Early-Stage Visual Processing in ASD: Neurophysiological Biomarkers Using Visual Evoked Potentials

The aims of this study were (1) to assess the integrity of visual pathways in severely affected children with idiopathic ASD and unaffected siblings, and (2) to investigate whether short-duration VEPs could provide a neurophysiological biomarker in subgroups of children with ASD.

Postdoctoral Recognition Award, Icahn School of Medicine at Mount Sinai 12/5/2013

Current Projects

1. Electrophysiological assessment of sensory processing underlying ASD and ID.

The Siper Lab applies an electrophysiological technique known as a visual evoked potential (VEP) to study early-stage visual processing in children with idiopathic and single-gene forms of ASD and ID. We are particularly interested in developing methods that are feasible for severely affected populations. To date, our lab has collected VEPs from over 300 participants. VEPs offer a noninvasive measure of excitatory and inhibitory neurotransmission, and our preliminary data suggests that VEPs may reflect an objective marker of behavioral sensory reactivity. Our long-term goal is to establish VEPs as a biologically-relevant and clinically-meaningful tool for use as a stratification marker or surrogate endpoint in clinical trials. Our work to date has identified significant differences in both transient and steady-state VEPs, as well as increased neural noise in children with ASD. We also use single-channel VEP recordings to examine markers of excitatory/inhibitory balance in single-gene causes of ASD including Phelan-McDermid syndrome, ADNP syndrome, FOXP1 syndrome DDX3X syndrome, and Fragile X syndrome.

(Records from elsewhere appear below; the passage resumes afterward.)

theorem dbLoWrite_sets {v : Nat} : ((dbLoWrite fn v).run s).rd Reg.FN_DB_LO.ADDR_LO fn = v / 2 ^ 12 % 2 ^ 20 ∧
    ((dbLoWrite fn v).run s).rd Reg.FN_DB_LO.EN fn = v % 2 := by
  rw [dbLoWrite, seqs_cons_run, seqs_cons_run]
  constructor
  · exact rd_after (dbLoFollows_touch.keepsRd rfl rfl) (rd_after (keepsRd_setR (by decide)) (rd_setR rfl (Nat.mod_lt _ (by decide))))
  · exact rd_after (dbLoFollows_touch.keepsRd rfl rfl) (rd_setR rfl (Nat.mod_lt _ (by decide)))

/-- What pfOwed touches, as a mask (Laws/Touch.lean). -/
def pfOwedMask : Nat := 0x1000104c0000000000000008000000000000000000000000000000000000000000000000000000000000000000010001200000000000000000000000000000000000000000000000000000000000000000000000000000000000000

/-- What enables a ring starts its indices and its moderation (R338), and no field of RING_CTRL. -/
theorem ringStart_keepsRd {f : Fld} {c : Prop} [Decidable c] (hdev : Reg.RING_DEV_IDX.DEV_IDX.id ≠ f.id)
    (hhost : Reg.RING_HOST_IDX.HOST_IDX.id ≠ f.id) :
    (if c then seqs [setR Reg.RING_DEV_IDX.DEV_IDX 0 fn r, setR Reg.RING_HOST_IDX.HOST_IDX 0 fn r,
      updRings (ringKey fn r) fun x => { x with modCount := 0 }] else .skip).Keeps fun u => u.rd f fn r :=
  keeps_ite (keeps_cons (keepsRd_setR hdev) (keeps_cons (keepsRd_setR hhost) (keeps_cons (fun _ => rfl) keeps_seqs_nil))) keeps_skip

theorem ringCtrlWrite_sets {v : Nat} : ((ringCtrlWrite fn r v).run s).rd Reg.RING_CTRL.EN fn r = v / 2 ^ 31 % 2 ∧
    ((ringCtrlWrite fn r v).run s).rd Reg.RING_CTRL.TYPE fn r = v / 2 ^ 29 % 4 ∧
    ((ringCtrlWrite fn r v).run s).rd Reg.RING_CTRL.LOG2 fn r = v / 2 ^ 24 % 32 := by
  have howed {f : Fld} (hf : pfOwedMask.testBit f.id = false) : (if fn = pfFn then pfOwed else .skip).Keeps fun u => u.rd f fn r :=
    keeps_ite (pfOwed_touch.keepsRd hf rfl) keeps_skip
  rw [ringCtrlWrite, Prog.run_read]
  refine ⟨?_, ?_, ?_⟩
  · iterate 7 rw [seqs_cons_run]
    exact rd_after (keeps_cons (howed rfl) keeps_seqs_nil) (rd_setR rfl (Nat.mod_lt _ (by decide)))
  · rw [seqs_cons_run]
    refine rd_after (keeps_seqs ?_) (rd_setR rfl (Nat.mod_lt _ (by decide)))
    simp (disch := decide) [keepsRd_setR, ringStart_keepsRd, howed]
  · rw [seqs_cons_run, seqs_cons_run]
    refine rd_after (keeps_seqs ?_) (rd_setR rfl (Nat.mod_lt _ (by decide)))
    simp (disch := decide) [keepsRd_setR, ringStart_keepsRd, howed]

end

/-- Settles O29: the message and the anchor by what they leave of the ring's record, the status line by what goes out, each write and the failed
read by the fields that they set. -/
theorem hostRings : Obligations.HostRings := by
  unfold Obligations.HostRings
  intro s hs
  refine ⟨fun _ _ => execMsixModerationTimeout_sends hs, fun _ => execStatusLineWrite_writes hs, fun _ _ => execTimeAnchor_counts hs,
    fun _ _ _ => execHostReadError_stops hs, fun _ hbar hon hok => does_of_fnWrites_pf hbar hon hok rfl dbLoWrite_sets,
    fun _ _ hvf hup hd3 hon hok => does_of_fnWrites_vf hs hvf hup hd3 hon hok rfl dbLoWrite_sets, fun _ _ hbar hon hok => ?_,
    fun _ _ _ hvf hup hd3 hon hok => ?_⟩
  · obtain ⟨hen, htype, -⟩ := ringCtrlWrite_sets
    exact does_of_fnWrites_pf hbar hon hok rfl ⟨hen, htype⟩
  · obtain ⟨hen, -, hlog2⟩ := ringCtrlWrite_sets
    exact does_of_fnWrites_vf hs hvf hup hd3 hon hok rfl ⟨hen, hlog2⟩
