-- ==== Sys2Proof/Word.lean ====
section
/-! DEFINITION. The word types of the block and their plainest arithmetic (spec/03_pages.md R40, R47). -/

namespace Sys2Proof

/-- A register or memory word: 32 bits, little-endian in the byte-addressed space of R40. -/
abbrev Word := BitVec 32

/-- A byte of memory. -/
abbrev Byte := BitVec 8

/-- A queue or action record is a short list of words. -/
abbrev Words := List Word

end Sys2Proof
end

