-- ==== Sys2Proof/Syntax.lean ====
section
/-! DEFINITION. The commands the block takes: one constructor per row of spec/opcode_table.json, with the operands that the
row's rule names. Commands of a bus master carry the master (R58); an event of the outside world carries what the outside
world supplies (a level, a sample, a frame). -/

namespace Sys2Proof

/-- The three variants (R1, R2). -/
inductive Variant
  | aq1680 | aq1660 | aq1620
  deriving DecidableEq, Repr

/-- Bus masters with the codes of R58. -/
inductive Master
  | host | dma | spe0 | spe1 | debug
  deriving DecidableEq, Repr

/-- The supplies of R81. -/
inductive Supply
  | vin | vcore | vio | vhp | vana | vbat
  deriving DecidableEq, Repr

/-- The clock conditions that the Cox monitors (R80). -/
inductive ClockFault
  | xtalLoss | rootLoss | pllUnlock | window
  deriving DecidableEq, Repr

/-- What a memory read meets in the cells beyond what the state already records: nothing, a single-bit error, or an
uncorrectable error, with its syndrome (R123, R540). -/
inductive Upset
  | none
  | single (syndrome : Nat)
  | multi (syndrome : Nat)
  deriving DecidableEq, Repr

/-- One data burst of a host port write with the CRC-16 the host sent (R184, R185). -/
structure HpBurst where
  words : List Word
  crc : BitVec 16
  deriving DecidableEq, Repr


/-- What the SPE debug access port asks of an SPE beside resume and single step (R231): a halt at the next boundary; a program breakpoint or
a data watchpoint on X (0), Y (1) or E (2), set or cleared; a core register by its code of R235, read (a 32-bit half of it) or written. -/
inductive DebugAct
  | halt
  | breakpoint (pc : Nat) (on : Bool)
  | watchpoint (space addr : Nat) (on : Bool)
  | readReg (code half : Nat)
  | writeReg (code value : Nat)
  deriving DecidableEq, Repr

/-- A request of the debug port: the SPE and what it does with it (R231). -/
structure DebugReq where
  spe : Nat
  act : DebugAct
  deriving DecidableEq, Repr

/-- A cell fault in the registers of a queue: none, in the oldest word of the tail, or in word `k` of the head (R175). -/
inductive CellFault
  | none | tail | head (k : Nat)
  deriving DecidableEq, Repr

/-- A transfer from tail to head: the queue, and the cell fault that its registers have suffered (R159, R175). -/
structure HeadMove where
  q : Nat
  fault : CellFault
  deriving DecidableEq, Repr

/-- A start-up test of the Cox that ends: whether its own checks passed, and the groups whose drain readback followed the switch in step 5 of
test 6 (R107). -/
structure TestEnd where
  pass : Bool
  drains : List Nat
  deriving DecidableEq, Repr

/-- A drain sample of a channel with the current of its group at the same instant (R351), Q1.23 of their full scales. -/
structure DrainSample where
  drain : Int
  group : Int
  deriving DecidableEq, Repr

/-- An attempt of a CAN frame that fails: by lost arbitration, or by an error; with the transmitter delay in CAN_CLK periods, where the frame got
past its FDF-to-res edge (R412, R423). -/
structure TxFail where
  lost : Bool
  delay : Option Nat
  deriving DecidableEq, Repr

/-- The reads with which an egress port takes a frame from its slot: what the first word has suffered, and whether the reads starved until the
FIFO of the MAC ran empty (R434). -/
structure EgressRead where
  upset : Upset
  starved : Bool
  deriving DecidableEq, Repr

/-- What followed a header that names no access: its CRC, and whether the cycles of its wait came whole (R186, R190). -/
structure NopEnd where
  crc : BitVec 16
  whole : Bool
  deriving DecidableEq, Repr

/-- A CAN frame as ISO 11898-1 delivers it (R409, R420): format, identifier, DLC and data bytes. -/
structure CanFrame where
  ide : Bool
  rtr : Bool
  fdf : Bool
  brs : Bool
  esi : Bool
  ident : Nat
  dlc : Nat
  data : List (BitVec 8)
  deriving DecidableEq, Repr
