/-- The scheduler beyond its registers. -/
structure Sched where
  /-- Calendar entries in insertion order, at most 1024 (R398). 19_scheduler.md; reset empty. -/
  cal : List CalEntry := []
  /-- Completion FIFO, oldest first, at most 16 records of four words (R404). 19_scheduler.md; reset empty. -/
  fifo : List (List Word) := []
  /-- Queue that the next round of insertions starts from (R396). 19_scheduler.md; reset 0. -/
  rrFrom : Nat := 0
  /-- Actions of accepted SECT frames that wait for insertion, oldest first (R396). 19_scheduler.md; reset none. -/
  knatis : List (List Word) := []
  /-- Channels that a CLOSE of the calendar reached, with the TICK: an OPEN follows in the next SYS cycle (R400). 19_scheduler.md; reset none. -/
  closed : List (Nat × Nat) := []
  /-- TICK at which CANCEL_STAT.BUSY falls (R406). 19_scheduler.md; reset 0. -/
  cancelEnd : Nat := 0
  deriving DecidableEq, Repr

/-- One TX buffer beyond its staging words, which are the registers TXBb_W1 to W19 (R422). -/
structure CanTx where
  /-- Active copy of words 1 to 19 (R422). 20_can.md; reset 0. -/
  active : List Word := []
  /-- A free request is pending (R423). 20_can.md; reset: no. -/
  pending : Bool := false
  /-- RESULT (R422). 20_can.md; reset NONE. -/
  result : Nat := 0
  /-- CANCEL_LATE and WIN_OVERRUN (R424, R426). 20_can.md; reset 0. -/
  cancelLate : Bool := false
  winOverrun : Bool := false
  /-- Successful transmissions, modulo 256 (R422). 20_can.md; reset 0. -/
  count : Nat := 0
  /-- TICK[31:0] at the SOF of the last successful transmission (R422). 20_can.md; reset 0. -/
  stamp : Word := 0
  /-- A commit waits for the end of the attempt on the bus, with the master that wrote it (R422). 20_can.md; reset none. -/
  commitDue : Option Master := none
  /-- TICK of the last cancel (R424). 20_can.md; reset none. -/
  cancelAt : Option Nat := none
  deriving DecidableEq, Repr

/-- An attempt on the bus (R422 to R424): the buffer, the matrix entry whose window it uses and the start of that window in ns of implement
time, the TICK of its SOF and the words sent. -/
structure CanAttempt where
  buf : Nat
  entry : Option Nat
  start : Int := 0
  sof : Nat
  words : List Word
  deriving DecidableEq, Repr

/-- An open window of the matrix (R426): its entry, buffer and SINGLE, its start and close in ns of implement time, whether its frame has
ended, and whether it has closed while its frame was on the bus. -/
structure CanWin where
  entry : Nat
  buf : Nat
  single : Bool
  start : Int
  close : Int
  done : Bool
  closed : Bool
  deriving DecidableEq, Repr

Our battery of short-duration stimulus conditions is currently being used in the context of ongoing clinical trials at the Seaver Autism Center and across multiple sites within our Rare Diseases Clinical Research Network (RDCRN).

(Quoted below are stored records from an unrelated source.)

/-- A period starts with a duty in Q1.23: the gate turns on for its share, stretched where R370 asks for it, and once an inrush chop in
progress has ended; with no share it turns off, unless a stretch of the last period goes on. The diagnostic period that ends here is judged
first, so its stretch falls in this one. -/
def startPeriod (k : Nat) (duty : Nat) (full : Bool) (s : State) : State :=
  let per := 200000000 / max 1 (s.fld (chReg Reg.ACTG_PWM_FREQ k) 0 16)
  let on0 := if full then per else duty * per / 0x800000
  let chopping := match (chan s k).chopEnd with | some t => decide (s.now < t) | none => false
  let going := (chan s k).stretching && (chan s k).gate
  let s0 := if chopping || going then s else setGate k (decide (0 < on0)) s
  let s1 := takePhase k s0
  let c := chan s1 k
  let minOn := (bits (heldReg s1 k 0x0C0) 0 16 + 4) / 5
  let st := c.stretch && !going && decide (0 < on0) && decide (on0 < minOn)
  let from_ := if chopping then c.chopEnd.getD s.now else c.gateSince
  let off := if st || going then max (s.now + on0) (from_ + minOn) else s.now + on0
  let s2 := s1.setChan k { c with start := s.now, applied := duty, begun := true, onSum := 0, onCount := 0,
                                  chopEnd := if chopping then c.chopEnd else none,
                                  stretching := st || going, onEnd := if on0 = 0 ∧ going = false then none else some off }
  let ds := chReg Reg.ACTG_DIAG_STAT k
  if st then s2.setFld ds 16 14 (min 0x3FFF (s.fld ds 16 14 + 1)) else s2

/-- The period in progress of a channel in ON has elapsed, or none has begun. -/
def periodOver (s : State) (k : Nat) : Bool :=
  let c := chan s k
  decide (c.start + periodTicks s k ≤ s.now) || !c.begun

/-- The Loop Engine of the bound slot is enabled and not in PAIR_HALT (R357). -/
def slotRuns (s : State) (k : Nat) : Bool :=
  let w := s.rd (chReg Reg.ACTG_ACT_SLOT k)
  bit w 31 && s.flag (Reg.LE (bits w 24 1) + 0x008) 0 && !(tabGet s.loops (bits w 24 1) {}).halted
    && !(frozen s (0x60 + bits w 24 1))

/-- A PROP channel starts a period: the average of the last one, and the latest duty of its slot (R357). -/
def propPeriodStart (k : Nat) (s : State) : State :=
  if chState s k = 5 ∧ chMode s k = 1 ∧ periodOver s k then
    let c := chan s k
    let avg := if c.onCount = 0 then (if c.applied = 0 then 0 else c.avg) else truncDiv c.onSum c.onCount
    let duty := if slotRuns s k then c.duty.toNat else 0
    startPeriod k duty false (s.setChan k { c with avg := avg })
  else s

/-- A LAMP channel starts a period at LAMP_DUTY, scaled while derated (R359, R373). A negative duty counts as 0. -/
def lampPeriodStart (k : Nat) (s : State) : State :=
  if chState s k = 5 ∧ chMode s k = 3 ∧ periodOver s k then
    let raw := (q23 (s.rd (chReg Reg.ACTG_LAMP_DUTY k))).toNat
    let d := if chFlag s k 8 then raw * s.fld (chReg Reg.ACTG_TH_SCALE k) 0 24 / 0x800000 else raw
    startPeriod k d (decide (d = 0x7FFFFF)) s
  else s

/-- INRUSH_T after the OPEN, inrush chopping ends (R359). -/
def inrushEnd (k : Nat) (s : State) : State :=
  match (chan s k).inrushEnd with
  | some t => if t ≤ s.now then s.setChan k { chan s k with inrushEnd := none } else s
  | none => s

/-- The on-time of a period ends; at the end of a diagnostic stretch the on-state check runs (R357, R370). Where an inrush chop has put the
gate-on off, the stretch lasts until the gate has been on for MEAS_MIN_ON. -/
def actDutyGateOff (k : Nat) (s : State) : State :=
  let c := chan s k
  match c.onEnd with
  | some t =>
    if t ≤ s.now then
      let full := c.gateSince + (bits (heldReg s k 0x0C0) 0 16 + 4) / 5
      if c.applied = 0x7FFFFF ∧ chMode s k = 3 then s
      else if c.stretch && c.gate && decide (s.now < full) then
        let ds := chReg Reg.ACTG_DIAG_STAT k
        (if c.stretching then s else s.setFld ds 16 14 (min 0x3FFF (s.fld ds 16 14 + 1))).setChan k
          { c with onEnd := some full, stretching := true }
      else
        let s1 := setGate k false (s.setChan k { c with onEnd := none, stretching := false })
        if c.stretching && c.gate && diagOn s k then diagResult k 3 (onCheckFails s k c.cur) s1 else s1
    else s
  | none => s

/-! ## Register writes (R347, R354, R357, R366) -/

/-- The channel number of a register of an ACTG page. -/
def chanOf (a : Nat) : Nat := a / 0x1000 % 0x10 * 8 + a % 0x1000 / 0x200

/-- The values of a CFG word are legal on the variant, with the PWM_FREQ that the channel has: a PROP channel switches at up to 20 kHz (R354,
R357, R361). -/
def actCfgLegal (s : State) (k : Nat) (n : Word) : Bool :=
  decide (bits n 0 3 ≤ 4) && !(decide (bits n 0 3 = 1) && decide (20000 < s.fld (chReg Reg.ACTG_PWM_FREQ k) 0 16))
    && decide (bits n 4 2 ≠ 3) && decide (bits n 8 2 ≠ 3)
    && !(decide (boostsOf s.variant = 1) && decide (bits n 4 2 = 2))
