-- ==== Sys2Proof/Machine/Sense.lean ====
section
/-! DEFINITION. Converters, sequencer, sigma-delta inputs, reference triad and die temperature (spec/12_sensing.md R249 to R265). -/

namespace Sys2Proof.Machine

/-- An ADC core and a sigma-delta input beyond their registers. -/
def adc (s : State) (k : Nat) : Adc := tabGet s.adcs k {}
def State.setAdc (s : State) (k : Nat) (c : Adc) : State := { s with adcs := tabPut s.adcs k c {} }
def sdm (s : State) (k : Nat) : Sdm := tabGet s.sdms k {}
def State.setSdm (s : State) (k : Nat) (c : Sdm) : State := { s with sdms := tabPut s.sdms k c {} }

/-- Cores, SDM and ADCSEQ run in ROW and PADDLE (R272). -/
def senseRuns (s : State) : Bool := busUp s && decide (s.fld Reg.PWR_STATE 0 3 ≤ 1)

/-- A present and enabled core; an enabled sequencer; an enabled sigma-delta input. -/
def adcOn (s : State) (k : Nat) : Bool := decide (k < adcsOf s.variant) && s.flag (Reg.ADC k + 0x008) 0
def seqOn (s : State) : Bool := s.flag (Reg.ADCSEQ + 0x008) 0
def sdmOn (s : State) (k : Nat) : Bool :=
  decide (k < sdmsOf s.variant) && s.flag (Reg.SDM + 0x008) 0 && s.flag (Reg.SDM_CFG k) 31
    && decide (1 ≤ s.fld Reg.SDM_CLK_CFG 0 3)

/-! ## Calibration and delivery (R250, R251, R253) -/

/-- A channel converts unipolar: its UNI, and always channels 8 to 13 (R250). -/
def unipolar (s : State) (k ch : Nat) : Bool := decide (8 ≤ ch) || s.flag (Reg.ADC_CAL_GAIN k ch) 31

/-- The raw value of a code, placed in bits [23:12] of a Q1.23 number (R250): a two's complement number of 12 bits, which a unipolar
conversion never has negative (log entry 109). -/
def rawValue (s : State) (k ch : Nat) (code : Int) : Int :=
  (if unipolar s k ch then clampI 0 2047 code else satS 12 code) * 4096

/-- The calibrated result of a raw code (R250, R251): the value and whether it was limited. The factory trims are the selected
reference's. -/
def adcResult (k ch : Nat) (code : Int) (s : State) : (Int × Bool) × State :=
  if 14 ≤ ch then ((0, false), s)
  else
    let t := Config.adcTrim k s.sense.selNow ch (rawValue s k ch code)
    if 8 ≤ ch then ((satS 24 t, decide (satS 24 t ≠ t)), s)
    else
      let x : Rat := ((t - s.sfld (Reg.ADC_CAL_OFS k ch) 0 24 : Int) : Rat) * (s.fld (Reg.ADC_CAL_GAIN k ch) 0 16 : Nat) / 0x8000
      let (v, s1) := s.narrow x
      ((satS 24 v, decide (satS 24 v ≠ v)), s1)

/-- A result is written to an input of an axis slot and marked fresh, 4 SYS cycles from now (R253). -/
def leDeliver (le slot input : Nat) (v : Int) (s : State) : State :=
  let n := 8 * le + slot
  let x := ax s n
  s.setAx n { x with inputs := listSet x.inputs input v, freshAt := s.now + 4, fresh := if x.fresh.contains input then x.fresh else input :: x.fresh }

/-- The word of a result: value in [23:0] and SAT in [24]. -/
def resultWord (v : Int) (sat : Bool) : Word := putBit (wordOf (lowBits 24 v)) 24 sat

/-! ## The reference monitor (R256, R261, R262, R264) -/

/-- A list in ascending order. -/
def sortInsert (x : Int) : List Int → List Int
  | [] => [x]
  | y :: r => if x ≤ y then x :: y :: r else y :: sortInsert x r

/-- The median; of an even number of values, the mean of the middle two (R256, log entry 25). -/
def median (l : List Int) : Rat :=
  let t := l.foldr sortInsert []
  let n := t.length
  if n % 2 = 1 then ((listGet t (n / 2) 0 : Int) : Rat) else ((listGet t (n / 2 - 1) 0 + listGet t (n / 2) 0 : Int) : Rat) / 2

/-- The enabled cores. -/
def enabledCores (s : State) : List Nat := (List.range 12).filter (adcOn s)

/-- A core fails or passes: the cause latches where it fails anew (R256). -/
def coreVerdict (k : Nat) (bad : Bool) (s : State) : State :=
  (s.causeIf (bad && !(s.flag Reg.ADCSEQ_CORE_FAIL k)) (Reg.ADC k) 2).setFlag Reg.ADCSEQ_CORE_FAIL k bad

/-- The verdict of a completed round on each core that took part in it (R256, log entry 111): its unselected-reference result against the
median. -/
def coreVerdicts (cores : List Nat) (s : State) : State :=
  let med := median (cores.map fun k => (adc s k).unsel)
  let tol := s.fld Reg.ADCSEQ_CORE_TOL 0 16
  cores.foldl
    (fun t k => coreVerdict k (decide ((tol : Rat) * med.abs < (((adc s k).unsel : Rat) - med).abs * 10000)) t) s

/-- A core that has completed no round for 1 ms, since its enable, the sequencer's or the end of a halt, fails (R256, R272). -/
def coresLate (s : State) : State :=
  if senseRuns s && seqOn s then
    ((enabledCores s).filter fun k => decide (max (adc s k).lastRound s.sense.seqFrom + 200000 < s.now)).foldl
      (fun t k => coreVerdict k true t) s
  else s

/-- A condition of REF whose rising edge latches a cause. -/
def risingCause (was is : Bool) (base k : Nat) (s : State) : State := s.causeIf (is && !was) base k

/-- The ratio b/c in units of 0.01% less 100%. -/
def relUnits (b c : Rat) : Rat := (b / c - 1) * 10000

/-- The instantaneous deviation is beyond TH_ABS: STEP's condition (R262). -/
def refStep (s : State) : Bool := decide (s.fld Reg.REF_TH_ABS 0 16 < (s.sfld Reg.REF_INST 0 16).natAbs)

2. Development of the Sensory Assessment for Neurodevelopmental Disorders.

Dr. Siper is the co-developer of the Sensory Assessment for Neurodevelopmental Disorders (SAND), a sensory observation and corresponding caregiver interview measuring sensory symptoms commonly observed in individuals with NDDs. The SAND quantifies sensory reactivity as described by the Diagnostic and Statistical Manual of Mental Disorders, 5^th Edition (DSM-5). The SAND is appropriate for use in individuals of all levels of functioning. A scoring algorithm captures sensory hyperreactivity, hyporeactivity, and seeking behavior across visual, auditory and tactile domains. The SAND was recently licensed to Stoelting, Co. and is expected to become available in early 2021.

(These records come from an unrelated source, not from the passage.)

/-- CAN_INTEGRATED (R414). -/
def execCanIntegrated (n : Nat) (s : State) : Answer := .next (live (0xF0 + n) (canIntegrated n) s)
/-- CAN_FRAME_RECEIVED (R419). -/
def execCanFrameReceived (n : Nat) (frame : CanFrame) (back : Nat) (s : State) : Answer := .next (live (0xF0 + n) (frameReceived n frame back) s)
/-- CAN_RXB_SNAPSHOT (R420). -/
def execCanRxbSnapshot (m : Master) (n b : Nat) (s : State) : Answer :=
  canRow m n (rxbAddr n (b % 16) 0) (fun s => let r := rxbRead n (b % 16) 0 m s
                                              r.2.answer r.1 false) s
/-- CAN_RXB_NEW_CLEAR (R420). -/
def execCanRxbNewClear (m : Master) (n b : Nat) (v : Word) (s : State) : Answer :=
  canRow m n (rxbAddr n (b % 16) 0) (rxbWrite m n (b % 16) 0 v) s
/-- CAN_RX_QUEUE_PUSH (R421). -/
def execCanRxQueuePush (n : Nat) (s : State) : Answer := .next (live (0xF0 + n) (rxQueuePush n) s)
/-- CAN_TXCOMMIT (R422). -/
def execCanTxcommit (m : Master) (n : Nat) (v : Word) (s : State) : Answer :=
  canRow m n (Reg.CAN_TXCOMMIT n) (canWrite (defOf .can 0x06C) 0 (Reg.CAN_TXCOMMIT n) m v) s
/-- CAN_TXREQ (R423). -/
def execCanTxreq (m : Master) (n : Nat) (v : Word) (s : State) : Answer :=
  canRow m n (Reg.CAN_TXREQ n) (canWrite (defOf .can 0x064) 0 (Reg.CAN_TXREQ n) m v) s
/-- CAN_TXCANCEL (R424). -/
def execCanTxcancel (m : Master) (n : Nat) (v : Word) (s : State) : Answer :=
  canRow m n (Reg.CAN_TXCANCEL n) (canWrite (defOf .can 0x068) 0 (Reg.CAN_TXCANCEL n) m v) s
/-- CAN_ARBITRATION_START (R423). -/
def execCanArbitrationStart (n : Nat) (s : State) : Answer := .next (live (0xF0 + n) (arbitrationStart n) s)
/-- CAN_TX_DONE (R423). -/
def execCanTxDone (n delay : Nat) (s : State) : Answer := .next (live (0xF0 + n) (txDone n delay) s)
/-- CAN_TX_ERROR (R423). -/
def execCanTxError (n : Nat) (how : TxFail) (lec : Nat) (s : State) : Answer := .next (live (0xF0 + n) (txError n how lec) s)
/-- CAN_RX_ERROR (R409). -/
def execCanRxError (n lec : Nat) (eight : Bool) (s : State) : Answer := .next (live (0xF0 + n) (canRxError n lec eight) s)
/-- CAN_PROTOCOL_EXCEPTION (R414). -/
def execCanProtocolException (n : Nat) (s : State) : Answer := .next (live (0xF0 + n) (canException n) s)
/-- CAN_RECOVER (R415). -/
def execCanRecover (m : Master) (n : Nat) (s : State) : Answer := canRow m n (Reg.CAN_CMD n) (recoverWrite m n 1) s
/-- CAN_RECOVERY_DONE (R415). -/
def execCanRecoveryDone (n : Nat) (s : State) : Answer := .next (live (0xF0 + n) (canRecovered n) s)
/-- MTX_CYCLE_START (R425). -/
def execMtxCycleStart (n : Nat) (s : State) : Answer := .next (live (0xF0 + n) (mtxCycleStart n) s)
/-- MTX_WINDOW_OPEN (R426). -/
def execMtxWindowOpen (n e : Nat) (s : State) : Answer := .next (live (0xF0 + n) (mtxWindowOpen n e) s)
/-- MTX_WINDOW_CLOSE (R426). -/
def execMtxWindowClose (n e : Nat) (s : State) : Answer := .next (live (0xF0 + n) (mtxWindowClose n e) s)
end Sys2Proof.Machine
end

Our lab also has an active collaboration with Mount Sinai’s Neonatal Intensive Care Unit (NICU) Follow-up Program to develop and validate an infant/toddler version of the SAND. The follow-up program follows all NICU graduates from birth to 24 months. Sensory processing difficulties represent one of the earliest clinically observable predictors of a neurodevelopmental disorder (NDD). Our long-term goal is to establish methods for early detection of potentially modifiable sensory processing differences that may be future predictors of an NDD. To date we have established the feasibility of SAND administration on a cohort of infants presenting to the NICU follow-up clinic as young as 6 months of age.

3. Comprehensive clinical characterization of individuals with idiopathic and single-gene neurodevelopmental disorders.

Our lab focuses on the development and implementation of in-depth phenotyping protocols using standardized measures of cognition, ASD symptoms, sensory reactivity, expressive and receptive language, fine and gross motor skills, visual-motor integration, and associated psychiatric symptoms. We develop neuropsychological testing batteries for a variety of research protocols for individuals presenting to the Center’s Rare Disease Program.